How do you know whether you’re getting enough? Adults need 1,000 to 1,200 milligrams per day. As you age, your body is less able to absorb calcium efficiently, so by age 51 or menopause, get at least 1,200 milligrams per day. For better absorption of calcium, make sure that you also get enough Vitamin D, and limit your sodium intake. As sodium travels through your body, it leaches calcium from your system.

There are no early signs that you’re calcium deficient. By the time you notice symptoms or suffer a fracture, you’ve already lost critical bone mass. If you suspect you aren’t getting enough, track your diet over a few days. If you have a family history of osteoporosis or have dietary restrictions, check with your doctor.

How can you add more calcium to your diet? To increase your calcium intake, try adding more of these to your diet:

Dairy products: One cup of nonfat milk contains 302 milligrams; a cup of low-fat yogurt has about 415 milligrams. If you don’t normally care for dairy products, try adding nonfat powdered milk to smoothies, soups, and casseroles.

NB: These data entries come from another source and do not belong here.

-- ==== Sys2Proof/Machine/Formats.lean ====
section
/-!
DEFINITION. Sys2Proof/Machine/Formats.lean: the number formats of the cores: packing, exact values, rounding, special values
(R282 to R285, R292).
-/

namespace Sys2Proof.Machine

/-- A value as it is computed with: exact, or a special one. `fin neg m e` is m times 2^e, negative if `neg`. -/
inductive Val where
  | nan
  | inf (neg : Bool)
  | fin (neg : Bool) (m : Nat) (e : Int)
  deriving DecidableEq, Repr

/-- What a float format is made of (R283): exponent and mantissa bits, bias, the magnitude bits of its largest finite value, its
Inf and its canonical NaN. -/
structure Fmt where
  ebits : Nat
  mbits : Nat
  bias : Nat
  maxBits : Nat
  inf : Option Nat
  nan : Option Nat
  deriving DecidableEq, Repr

/-- The element format of an MX code (R282); another code stands for itself. -/
def elemCode (c : Nat) : Nat :=
  match c with | 8 => 3 | 9 => 4 | 10 => 5 | 11 => 6 | 12 => 7 | c => c

/-- An MX code. -/
def isMx (c : Nat) : Bool := decide (8 ≤ c) && decide (c ≤ 12)
/-- An integer code. -/
def isInt (c : Nat) : Bool := decide (13 ≤ c)

/-- The float formats (R282, R283). -/
def fmtOf (c : Nat) : Fmt :=
  match elemCode c with
  | 0 => ⟨8, 23, 127, 0x7F7FFFFF, some 0x7F800000, some 0x7FC00000⟩
  | 1 => ⟨5, 10, 15, 0x7BFF, some 0x7C00, some 0x7E00⟩
  | 2 => ⟨8, 7, 127, 0x7F7F, some 0x7F80, some 0x7FC0⟩
  | 3 => ⟨4, 3, 7, 0x7E, none, some 0x7F⟩
  | 4 => ⟨5, 2, 15, 0x7B, some 0x7C, some 0x7E⟩
  | 5 => ⟨3, 2, 3, 0x1F, none, none⟩
  | 6 => ⟨2, 3, 1, 0x1F, none, none⟩
  | _ => ⟨2, 1, 1, 0x7, none, none⟩

/-- Bits of an element (R282). -/
def widthOf (c : Nat) : Nat :=
  match elemCode c with | 0 => 32 | 1 => 16 | 2 => 16 | 3 => 8 | 4 => 8 | 5 => 6 | 6 => 6 | 7 => 4 | 13 => 8 | 14 => 4 | _ => 32

/-- Elements of a wide register (R282). -/
def countOf (c : Nat) : Nat := if widthOf c = 6 then 680 else 4096 / widthOf c

/-- Element `i` of packed data (R282). -/
def element (c : Nat) (v i : Nat) : Nat := v / 2 ^ (widthOf c * i) % 2 ^ widthOf c

/-- Elements packed (R282). -/
def packElems (w : Nat) : List Nat → Nat
  | [] => 0
  | x :: xs => x % 2 ^ w + 2 ^ w * packElems w xs

/-- Base 2 logarithm of a positive number, rounded down. -/
def log2f (n : Nat) : Nat := Nat.log2 n

/- ## Reading and rounding -/

/-- The value of an element (R283). -/
def valOf (c bits : Nat) : Val :=
  if isInt c then
    let i := signed (widthOf c) bits
    .fin (decide (i < 0)) i.natAbs 0
  else
    let f := fmtOf c
    let neg := bitOf bits (f.ebits + f.mbits)
    let mag := bits % 2 ^ (f.ebits + f.mbits)
    let ex := mag / 2 ^ f.mbits
    let ma := mag % 2 ^ f.mbits
    if f.inf = some mag then .inf neg
    else if f.maxBits < mag ∧ f.nan.isSome then .nan
    else if ex = 0 then .fin neg ma (1 - (f.bias : Int) - f.mbits)
    else .fin neg (2 ^ f.mbits + ma) ((ex : Int) - f.bias - f.mbits)

/-- m times 2^e rounded to a whole number: 0 to nearest with ties to even, 1 toward zero, 2 down, 3 up (R284). -/
def roundInt (rm : Nat) (neg : Bool) (m : Nat) (e : Int) : Nat :=
  if 0 ≤ e then m * 2 ^ e.toNat
  else
    let k := (-e).toNat
    let q := m / 2 ^ k
    let r := m % 2 ^ k
    let up := match rm with
      | 0 => decide (2 ^ k < 2 * r) || (decide (2 * r = 2 ^ k) && decide (q % 2 = 1))
      | 1 => false
      | 2 => neg && decide (r ≠ 0)
      | _ => !neg && decide (r ≠ 0)
    if up then q + 1 else q

/-- An integer saturated to `w` bits in two's complement. -/
def satInt (w : Nat) (i : Int) : Nat := unsign w (max (-(2 ^ (w - 1) : Int)) (min (2 ^ (w - 1) - 1) i))

/-- The sign bit of a format put above a magnitude. -/
def signAt (f : Fmt) (neg : Bool) (mag : Nat) : Nat := bit01 neg * 2 ^ (f.ebits + f.mbits) + mag

/-- The result of an overflow (R283): of the IEEE formats what the rounding mode gives, of E4M3 NaN, of E5M2 Inf, else the largest
value. -/
def overflowOf (c rm : Nat) (sat neg : Bool) : Nat :=
  let f := fmtOf c
  let big := signAt f neg f.maxBits
  if sat then big
  else
    match f.inf, f.nan with
    | some i, _ =>
      let toBig := decide (elemCode c ≠ 4) && (decide (rm = 1) || (decide (rm = 2) && !neg) || (decide (rm = 3) && neg))
      if toBig then big else signAt f neg i
    | none, some n => n
    | none, none => big

/-- A value put into a format (R283 to R285): rounded by `rm`, an overflow as `sat` has it. -/
def encodeVal (c rm : Nat) (sat : Bool) (v : Val) : Nat :=
  let w := widthOf c
  if isInt c then
    match v with
    | .nan => 0
    | .inf neg => satInt w (if neg then -(2 ^ 64) else 2 ^ 64)
    | .fin neg m e => let i : Int := roundInt rm neg m e; satInt w (if neg then -i else i)
  else
    let f := fmtOf c
    match v with
    | .nan => f.nan.getD 0
    | .inf neg => match f.inf with | some i => signAt f neg i | none => overflowOf c rm sat neg
    | .fin neg m e =>
      if m = 0 then signAt f neg 0
      else
        let qmin : Int := 1 - (f.bias : Int) - f.mbits
        let q := max qmin ((log2f m : Int) + e - f.mbits)
        let mag := (q - qmin).toNat * 2 ^ f.mbits + roundInt rm neg m (e - q)
        if f.maxBits < mag then overflowOf c rm sat neg else signAt f neg mag

/- ## Exact arithmetic -/

/-- The sign of an exact zero that two addends give (IEEE 754): theirs if equal, else + but when rounding down. -/
def zeroSign (rm : Nat) (a b : Bool) : Bool := if a = b then a else decide (rm = 2)

/-- An exact sum. -/
def addVal (rm : Nat) (a b : Val) : Val :=
  match a, b with
  | .nan, _ => .nan
  | _, .nan => .nan
  | .inf x, .inf y => if x = y then .inf x else .nan
  | .inf x, _ => .inf x
  | _, .inf y => .inf y
  | .fin x m e, .fin y n g =>
    let lo := min e g
    let p : Int := (if x then -1 else 1) * (m * 2 ^ (e - lo).toNat : Nat)
    let q : Int := (if y then -1 else 1) * (n * 2 ^ (g - lo).toNat : Nat)
    let t := p + q
    if t = 0 then .fin (zeroSign rm x y) 0 lo else .fin (decide (t < 0)) t.natAbs lo

/-- A value negated. -/
def negVal : Val → Val
  | .nan => .nan
  | .inf x => .inf (!x)
  | .fin x m e => .fin (!x) m e

/-- An exact product; Inf times 0 is NaN (R296). -/
def mulVal (a b : Val) : Val :=
  match a, b with
  | .nan, _ => .nan
  | _, .nan => .nan
  | .inf x, .inf y => .inf (x != y)
  | .inf x, .fin y n _ => if n = 0 then .nan else .inf (x != y)
  | .fin x m _, .inf y => if m = 0 then .nan else .inf (x != y)
  | .fin x m e, .fin y n g => .fin (x != y) (m * n) (e + g)

/-- The value times 2^k. -/
def scaleVal (k : Int) : Val → Val
  | .fin x m e => .fin x m (e + k)
  | v => v

/-- a is less than b, neither NaN; −0 and +0 are equal. -/
def ltVal (a b : Val) : Bool :=
  match a, b with
  | .nan, _ => false
  | _, .nan => false
  | .inf x, .inf y => x && !y
  | .inf x, _ => x
  | _, .inf y => !y
  | .fin x m e, .fin y n g =>
    let lo := min e g
    let p : Int := (if x then -1 else 1) * (m * 2 ^ (e - lo).toNat : Nat)
    let q : Int := (if y then -1 else 1) * (n * 2 ^ (g - lo).toNat : Nat)
    decide (p < q)

/-- A value is negative in sign. -/
def Val.neg : Val → Bool
  | .inf x => x | .fin x _ _ => x | .nan => false

/-- The maximum of R292: the operand that is not NaN; of zeros +0. -/
def maxVal (a b : Val) : Val :=
  if a = .nan then b else if b = .nan then a
  else if ltVal a b then b else if ltVal b a then a else if a.neg then b else a

/-- The minimum of R292: the operand that is not NaN; of zeros −0. -/
def minVal (a b : Val) : Val :=
  if a = .nan then b else if b = .nan then a
  else if ltVal a b then a else if ltVal b a then b else if a.neg then a else b

/-- FP32 bits of a value, to nearest even. -/
def fp32 (v : Val) : Nat := encodeVal 0 0 false v
/-- The value of FP32 bits. -/
def ofFp32 (b : Nat) : Val := valOf 0 b

/- ## 2^x (R302) -/

/-- Fraction bits of the fixed-point series. -/
def expBits : Nat := 256

/-- ln 2 in fixed point: the sum of 1/(k 2^k). -/
def ln2Fixed : Nat → Nat
  | 0 => 0
  | k + 1 => 2 ^ expBits / ((k + 1) * 2 ^ (k + 1)) + ln2Fixed k

/-- Terms of the exponential series: `term` is z^n/n!. -/
def expSeries (z : Nat) : Nat → Nat → Nat → Nat
  | 0, _, _ => 0
  | fuel + 1, n, term => term + expSeries z fuel (n + 1) (term * z / (n * 2 ^ expBits))

/-- 2^f for a fraction f in fixed point, to some 240 bits. -/
def exp2Fixed (f : Nat) : Nat := expSeries (f * ln2Fixed 270 / 2 ^ expBits) 72 1 (2 ^ expBits)

/-- 2^x as a value that every rounding of R302 agrees on; Inf from 128 up, +0 below −126. -/
def exp2Val (x : Val) : Val :=
  match x with
  | .nan => .nan
  | .inf neg => if neg then .fin false 0 0 else .inf false
  | .fin neg m e =>
    let n : Int := if neg then -(m : Int) else m
    let whole : Int := if 0 ≤ e then n * 2 ^ e.toNat else n / 2 ^ (-e).toNat
    let part : Nat := if 0 ≤ e then 0 else (n % 2 ^ (-e).toNat).toNat
    if 128 ≤ whole then .inf false
    else if whole < -126 then .fin false 0 0
    else .fin false (exp2Fixed (part * 2 ^ expBits / 2 ^ (-e).toNat)) (whole - expBits)

/-- FP32 2^x within 2 units in the last place (R302): the value rounded down, moved by −1 to 2 units, or −2 to 2 where it is
exact, as the free value `pick` has it; within the finite normal range. -/
def exp2Fp32 (pick : Nat) (x : Val) : Nat :=
  match exp2Val x with
  | .fin neg m e =>
    if m = 0 then 0
    else
      let lo := encodeVal 0 1 false (.fin neg m e)
      let exact := decide (ofFp32 lo = .fin neg m e) || decide (m = 2 ^ expBits)
      let y := if exact then lo + pick % 5 - 2 else lo + pick % 4 - 1
      max 0x00800000 (min 0x7F7FFFFF y)
  | v => fp32 v

end Sys2Proof.Machine
end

Canned sardines (with bones): Three ounces contains 324 milligrams.

Dark, leafy greens, like collard greens, kale, and spinach: One-half cup of turnip greens supplies 104 milligrams.

Fortified foods: Many foods, such as breakfast cereals, soy products, and juices, are fortified with extra calcium. For example, orange juice with added calcium supplies 165 milligrams per half cup.

Calcium supplements: Consider a calcium supplement containing either calcium citrate or calcium carbonate. Calcium carbonate is absorbed better when taken with a meal; calcium citrate can be taken without food. Antacid tablets are an inexpensive calcium supplement (at about half the cost). One regular-strength Tums contains 500 milligrams of calcium carbonate.